When James Hawes ' A White Merc With Fins (Jonathan Cape) was
published in 1996, it was described as "super-mentholated Zeitgeist for
the most coked-up metropolitan nose." Another critic, for some reason,
was prompted to write that the novel "sizzles like spit on a pancake
griddle." It's a Gen X classic about what happens - or rather what does
not - when the "MC [middle-class] ladder" of social mobility gets
stuck, when the "long vacation of extended adolescence" is over. The
protagonist wakes up at 28 with fuck all to show for it but a receding
hairline. He has "to do something radical" to "save" his life . . .
If the first chapter of A White Merc is
entitled "How to Get to Moscow," Hawes' second novel, Rancid Aluminium
(Jonathan Cape, 1997), takes an ordinary Brit bloke and dumps him in the
middle of the Russian mafia. Buy it, if only for this extract where the
narrator, caught in an early-morning traffic jam on the M25, feels a
sudden urge to buy "one of those little printing-stamps":
I would stamp it in bright red ink on every page of my filofax and on yellow
sticky notes. I would plaster these notes all over my office and on the
screen of my VDU; I would put them on the milk-bottles in my fridge and
the remote-control of my telly and all the mirrors in my house; and
especially I would stamp it on Sarah's forehead, so that wherever I go, and
especially whenever I look at Sarah and find myself not listening to her, or
hear myself droning on to her, I will always read :
this is not a rehearsal
this is not a rehearsal
this is not a rehearsal.
Hawes' new novel, Dead Long Enough (Jonathan Cape, 2000), takes
up the "second chance" theme : "Our religion is : Life, Liberty and the
pursuit of a second chance. We spend our days in mere rehearsal for the
time, the great day, when we will iron it all out and start to really
live." Here, as in A White merc, the "second chance" paradise
is a paradise lost :
I just want to sleep for a week and wake up in clean linen sheets in a nice
flat with tall windows and a garden, and find out that all my blood has been
changed and my liver transplanted from out of a sixteen-year-old
teetotal virgin and my hair grown back and my clothes washed+ironed and it
is Monday, and I have got The Job, and a fully powered-up legit
Mastercard in my own real name, in my pocket, in the bag, and in the evening
I have a date with this wonderful, nice, normal MC girl, and everything,
everything is all right, all right ?
I just want to be like everyone else !
I just want to be what I was supposed to be !
I want another chance !
On 29 January 2000, DJ Taylor slammed the
"British Bloke Novel" in The Independent (http://www.independent.co.uk)

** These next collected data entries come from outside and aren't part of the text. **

/-- Whether the signature block of `len` bytes verifies, the key's digest is the one of WDG_KEY_HASH, and UNIT names this unit
or any (R217, R224). -/
def signed (s : State) (b : List Byte) : Bool :=
  let len := le b 16 4
  let key := slice b (len - 200) 97
  Config.ecdsaVerify key (slice b (len - 96) 96) (Config.sha384 (slice b 0 (len - 96)))
    && Config.sha384 key == keyHash s && (le b 12 4 == 0 || le b 12 4 == (s.read R.GEN_SERIAL_LO).toNat)

/-! ### The content checks of an image (R224)

A check answers the byte offsets of the fields that it finds at fault, none where it passes: INFO0 of a refused commit names
the lowest of them (R303). -/

/-- The field at a byte offset, where its check fails. -/
def faultAt (ok : Bool) (off : Nat) : List Nat := if ok then [] else [off]

/-- The rows that a mask holds. -/
def rowsOf (mask : Nat) : List Nat := (List.range 16).filter (bit mask)

/-- The size that a section must have (R218). -/
def sectionSizeOk (k n : Nat) : Bool := match k with
  | 0 => n == 2048
  | 1 => n == 32768
  | 2 => decide (8 ≤ n) && decide (n ≤ 131072) && n % 8 == 0
  | 3 => n == 32768
  | 4 => n == 524288
  | 5 => n == 64
  | _ => decide (2048 ≤ n)

/-- The header: its fields, the TALLY words, and the sections' places and sizes. -/
def headerFaults (b : List Byte) : List Nat :=
  let len := le b 16 4
  let secs := (List.range 7).map (section_ b)
  let apart (k : Nat) : Bool := (List.range 7).all fun m =>
    let x := secs.getD k (0, 0)
    let y := secs.getD m (0, 0)
    m == k || decide (x.1 + x.2 ≤ y.1) || decide (y.1 + y.2 ≤ x.1)
  faultAt (le b 0 4 == 0x31474457) 0 ++ faultAt (le b 4 2 == 1) 4 ++ faultAt (zeros b 6 2) 6
    ++ faultAt (len == b.length && len % 8 == 0 && decide (328 ≤ len) && decide (len ≤ 2 ^ 21)) 16
    ++ faultAt (zeros b 26 6) 26 ++ faultAt (zeros b 88 8) 88 ++ faultAt (zeros b 106 22) 106
    ++ (List.range 5).flatMap (fun k => faultAt (tallyOk (le b (96 + 2 * k) 2)) (96 + 2 * k))
    ++ (List.range 7).flatMap fun k =>
        faultAt (apart k && decide ((section_ b k).1 + (section_ b k).2 ≤ len)) (32 + 8 * k)
          ++ faultAt (sectionSizeOk k (section_ b k).2) (36 + 8 * k)

/-- Group entries, of disabled groups too; the section stands at `o`. -/
def groupFaults (i : Image) (o : Nat) : List Nat :=
  (List.range 256).flatMap fun g =>
    let e := i.gEntry g
    let o := o + 8 * g
    faultAt (bits (le e 0 1) 7 5 == 0) o
      ++ faultAt (!bit (le e 1 1) 3 && !bit (le e 1 1) 7 && decide (i.initial g < i.nasp g) && decide (i.rest g < i.nasp g)) (o + 1)
      ++ faultAt (zeros e 3 5) (o + 3)

/-- Whether a flash pattern keeps R221. -/
def patternOk (i : Image) (p : Nat) : Bool :=
  p == 0 || (decide (2 ≤ (i.pattern p).1) && decide ((i.pattern p).1 ≤ 6000) && decide (1 ≤ (i.pattern p).2)
    && decide ((i.pattern p).2 < (i.pattern p).1))

/-- One aspect of an enabled group below its NASP; its section, the pool and the patterns stand at `o`, `pool` and `flash`. -/
def aspectFaults (i : Image) (o pool flash g a : Nat) : List Nat :=
  let e := i.aEntry g a
  let o := o + 16 * (8 * g + a)
  let n := i.channels.length
  faultAt (bits (le e 0 2) 13 0 + le e 2 1 ≤ n) o ++ faultAt (bits (le e 0 2) 15 14 == 0) (o + 1)
    ++ faultAt (bits (le e 4 2) 13 0 + bits (le e 6 1) 3 0 ≤ n) (o + 4) ++ faultAt (!bit (le e 4 2) 15) (o + 5)
    ++ faultAt (bits (le e 6 1) 7 4 == 0) (o + 6) ++ faultAt (bits (le e 7 1) 7 4 == 0) (o + 7) ++ faultAt (zeros e 8 8) (o + 8)
    ++ ((i.fallback g a).filter (· < n)).flatMap (fun k =>
        faultAt (decide (cdKind (i.chan k) < 2)) (pool + 8 * k)
          ++ faultAt (!(cdHeld (i.chan k) && decide (cdSel (i.chan k) < 197))) (pool + 8 * k + 2))
    ++ faultAt (patternOk i (i.flashOf g a)) (flash + 4 * i.flashOf g a)

/-- Whether a PIN descriptor of a Wedge-held pin differs from another of the pin in CMD or ISET (R220). -/
def pinClash (i : Image) (d : List Byte) : Bool :=
  cdKind d == 0 && (i.held (cdUnit d)).isSome
    && i.channels.any fun x => cdKind x == 0 && cdUnit x == cdUnit d && (cdSel x != cdSel d || cdRows x != cdRows d)

/-- The descriptor pool and the page directory: every descriptor by R175, the pages' sizes, one CMD and ISET for each
Wedge-held pin. -/
def poolFaults (i : Image) (pool pages : Nat) (dir : List Byte) : List Nat :=
  ((List.range i.channels.length).flatMap fun k =>
    let d := i.chan k
    faultAt (descOk d && !pinClash i d) (pool + 8 * k)
      ++ (if cdKind d == 2 && (i.pages.getD (cdSel d) []).length != (rowsOf (cdRows d)).length * cdCols d
          then [pool + 8 * k + 2, pages + 8 * cdSel d + 4] else []))
    ++ (List.range 256).flatMap fun k => faultAt (zeros dir (8 * k + 6) 2) (pages + 8 * k + 6)

/-- The place of bit `y` of row `x` of the conflict matrix (R222). -/
def conflictAt (o x y : Nat) : Nat := o + 256 * x + y / 8

/-- The conflict matrix: symmetric, no bit within a group or of an aspect not in use, the rows of aspects 0 empty. -/
def conflictFaults (i : Image) (o : Nat) : List Nat :=
  let inUse (x : Nat) := i.gEn (x / 8) && decide (x % 8 < i.nasp (x / 8))
  i.conflict.flatMap fun row => row.2.flatMap fun j =>
    faultAt (row.1 / 8 != j / 8 && inUse row.1 && inUse j && row.1 % 8 != 0) (conflictAt o row.1 j)
      ++ (if i.conflicts j row.1 then [] else [conflictAt o row.1 j, conflictAt o j row.1])

/-- The aspects on the way from `c` to `r` by ALLOW moves, none where the route does not get there in `fuel` hops. -/
def Image.route (i : Image) (g r : Nat) : Nat → Nat → Option (List Nat)
  | 0, c => if c = r then some [] else none
  | fuel + 1, c =>
    if c = r then some []
    else match i.hop g c r with
      | none => none
      | some h => if i.allow g c h && decide (h < i.nasp g) then (i.route g r fuel h).map (h :: ·) else none

/-- The graph entries that a way from `c` to `r` reads, by 8 c + r. -/
def Image.routeEntries (i : Image) (g r : Nat) : Nat → Nat → List Nat
  | 0, _ => []
  | fuel + 1, c =>
    if c = r then []
    else (8 * c + r) :: match i.hop g c r with
      | none => []
      | some h => (8 * c + h) :: i.routeEntries g r fuel h

/-- The aspects `y` in conflict with an aspect on the way from `c` to aspect 0 but not with `c`, each with that aspect. -/
def Image.added (i : Image) (g c : Nat) : List (Nat × Nat) :=
  ((i.route g 0 7 c).getD []).flatMap fun a =>
    ((sget (fun _ => ([] : List Nat)) i.conflict (8 * g + a)).filter fun y => !i.conflicts (8 * g + c) y).map fun y => (a, y)

/-- The graph of an enabled group, over its aspects below NASP: the graphs stand at `o`, the conflict matrix at `conf`. -/
def graphFaults (i : Image) (o conf g : Nat) : List Nat :=
  let as_ := List.range (i.nasp g)
  let at_ (k : Nat) : Nat := o + 128 * g + 2 * k
  as_.flatMap fun c => as_.flatMap fun r =>
    let e := i.graph g c r
    if c = r then faultAt (e == 0) (at_ (8 * c + r))
    else
      faultAt (bits e 13 11 == 0 && !(bit e 15 && bit e 14)) (at_ (8 * c + r) + 1)
        ++ (if (bit e 14 || r == 0) && (i.route g r 7 c).isNone then (i.routeEntries g r 7 c).map at_ else [])
        ++ (if r = 0 then match i.added g c with
            | [] => []
            | l => (i.routeEntries g 0 7 c).map at_
                ++ l.flatMap fun q => [conflictAt conf (8 * g + q.1) q.2, conflictAt conf (8 * g + c) q.2]
          else [])

/-- The INITIAL aspects of no two groups conflict. -/
def initialFaults (i : Image) (o conf : Nat) : List Nat :=
  let l := i.live.map fun g => 8 * g + i.initial g
  l.flatMap fun x => (l.filter (i.conflicts x)).flatMap fun y =>
    [o + 8 * (x / 8) + 1, o + 8 * (y / 8) + 1, conflictAt conf x y, conflictAt conf y x]

/-- The contents of the sections. -/
def contentFaults (b : List Byte) : List Nat :=
  let i := parseImage b
  let o (k : Nat) : Nat := (section_ b k).1
  groupFaults i (o 0) ++ i.liveAspects.flatMap (fun q => aspectFaults i (o 1) (o 2) (o 5) q.1 q.2)
    ++ poolFaults i (o 2) (o 6) (sectionBytes b 6) ++ conflictFaults i (o 4)
    ++ i.live.flatMap (graphFaults i (o 3) (o 4)) ++ initialFaults i (o 0) (o 4)

/-- The seven zero bytes of a signature block (R217). -/
def signFaults (b : List Byte) : List Nat := faultAt (zeros b (le b 16 4 - 103) 7) (le b 16 4 - 103)

/-- Every content check of R224. Sections that the header misplaces are not looked into. -/
def imageFaults (b : List Byte) : List Nat :=
  let h := headerFaults b
  h ++ (if h.isEmpty then contentFaults b else []) ++ signFaults b

/-- INFO0 of a refused image or marking table, in entries of 8 bytes (R303). -/
def faultEntry : List Nat → Nat
  | [] => 2 ^ 64 - 1
  | a :: t => t.foldl min a / 8

/-! ### The marking table (R239) -/

/-- One rule entry, at `o`. -/
def ruleFaults (e : List Byte) (o : Nat) : List Nat :=
  faultAt (decide (bits (le e 0 1) 2 0 < 4) && !bit (le e 0 1) 6) o ++ faultAt (!bit (le e 2 1) 3) (o + 2) ++ faultAt (zeros e 3 1) (o + 3)
    ++ faultAt (zeros e 6 2) (o + 6)
    ++ match bits (le e 0 1) 2 0 with
      | 0 => faultAt (decide (le e 8 2 < 32768)) (o + 8) ++ faultAt (le e 10 2 != 0) (o + 10) ++ faultAt (zeros e 14 2) (o + 14)
      | 1 => faultAt (le e 8 2 != 0) (o + 8) ++ faultAt (zeros e 12 4) (o + 12)
      | 2 => faultAt (decide (le e 8 2 < 32768)) (o + 8) ++ faultAt (decide (sgn 16 (le e 10 2) ≤ sgn 16 (le e 12 2))) (o + 10)
          ++ faultAt (decide (le e 14 2 < 2)) (o + 14)
      | 3 => faultAt (zeros e 9 7) (o + 9)
      | _ => []

/-- The rules of a table's bytes. -/
def tableRules (b : List Byte) : List (List Byte) := entriesOf 16 (slice b 64 (16 * bits (le b 20 2) 13 0))

/-- The content checks of a marking table (R239, R245). -/
def markFaults (b : List Byte) : List Nat :=
  let n := bits (le b 20 2) 13 0
  let l := tableRules b
  faultAt (le b 0 4 == 0x314B524D) 0 ++ faultAt (le b 4 2 == 1) 4 ++ faultAt (zeros b 6 2) 6
    ++ faultAt (le b 16 4 == 64 + 16 * n + 200 && b.length == 64 + 16 * n + 200) 16
    ++ faultAt (bits (le b 20 2) 15 14 == 0 && decide (n ≤ 8192)) 20 ++ faultAt (zeros b 22 42) 22
    ++ ((List.range l.length).zip l).flatMap (fun e => ruleFaults e.2 (64 + 16 * e.1)) ++ signFaults b

/-! ### The store (R225, R226, R245) -/

/-- Bytes as a copy of a store, with their digest. -/
def storeCopy (b : List Byte) : StoreCopy := ⟨b, Config.sha384 b⟩

/-- A copy of a store. -/
def copyAt (l : List StoreCopy) (k : Nat) : StoreCopy := l.getD k StoreCopy.zero

/-- A copy is valid: it holds something, and the digest beside it is its own. -/
def StoreCopy.valid (c : StoreCopy) : Bool := !c.bytes.isEmpty && Config.sha384 c.bytes == c.digest

/-- The copy a start loads, the valid one with the higher serial (R226): its number and bytes. -/
def loadCopy (l : List StoreCopy) : Option (Nat × List Byte) :=
  let a := copyAt l 0
  let b := copyAt l 1
  if a.valid && (!b.valid || decide (le b.bytes 8 4 ≤ le a.bytes 8 4)) then some (0, a.bytes)
  else if b.valid then some (1, b.bytes)
  else none

end Sys2Proof.Machine
end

while reviewing Litt and Hawes' latest novels side by side. He accused both authors
of "writing by numbers" and "pulling their punches in pursuit of slightly less clever boys."
Zadie Smith made literary history almost three years
before publishing a single line. In 1997, at the age of 21, she allegedly
sold her novel on the strength of 80 pages for an advance of some £250,000.
More than 380 pages later, White Teeth , was published by Hamish Hamilton.
It revolves around the friendship between a Bengali Muslim and a working-class
Londoner (Zadie herself comes from a mixed-race background : her
father is English and her mother Jamaican). The novel has earned her
comparisons with Salman Rushdie > and a commission to write an article for
The New Yorker 's millennial fiction issue. Smith is already working on
her second novel, "The Autograph Man."
Alain de Botton was born in Switzerland in 1969,
educated at Cambridge and lives in London where he has become very successful indeed.
The titles of his novels Essays in Love : A
Novel (Macmillan, 1993) or The Romantic Movement : Sex, Shopping and the Novel
(Macmillan, 1994) testify to their hybrid, genre-bending nature
: a constant oscillation between narrative and theoretical musings.
In 1997, Alain de Botton broke new ground with his
best-selling How
Proust Can Change Your Life (Picador) which is best described as
literary criticism-cum-self-help manual. A TV adaptation of the
book was recently broadcast on British television (BBC2) to great acclaim.
Alain de Botton's latest offering, The Consolations of Philosophy (published by
Hamish Hamilton in Britain and Pantheon in the US), uses philosophy rather
than literature as a guide to self-improvement. Schopenhauer can improve
your love life, according to de Botton, who prescribes a dose of Seneca as
an antidote to road rage. The publication of The Consolations of
Philosophy ties in with a six-part TV programme entitled
"Philosophy : A Guide to Happiness" (Channel 4).
David Mitchell (31) teaches in Hiroshima and is
currently working on his second novel. His first one, Ghostwritten
(Sceptre, 1999) has just been published in paperback (Sceptre, 2000). Tibor
Fischer described it as an "astounding novel," and A.S. Byatt was so excited
by this fresh, new talent that she insisted on reading with him at London's
literary festival last year. Subtitled "A Novel in Nine Parts,"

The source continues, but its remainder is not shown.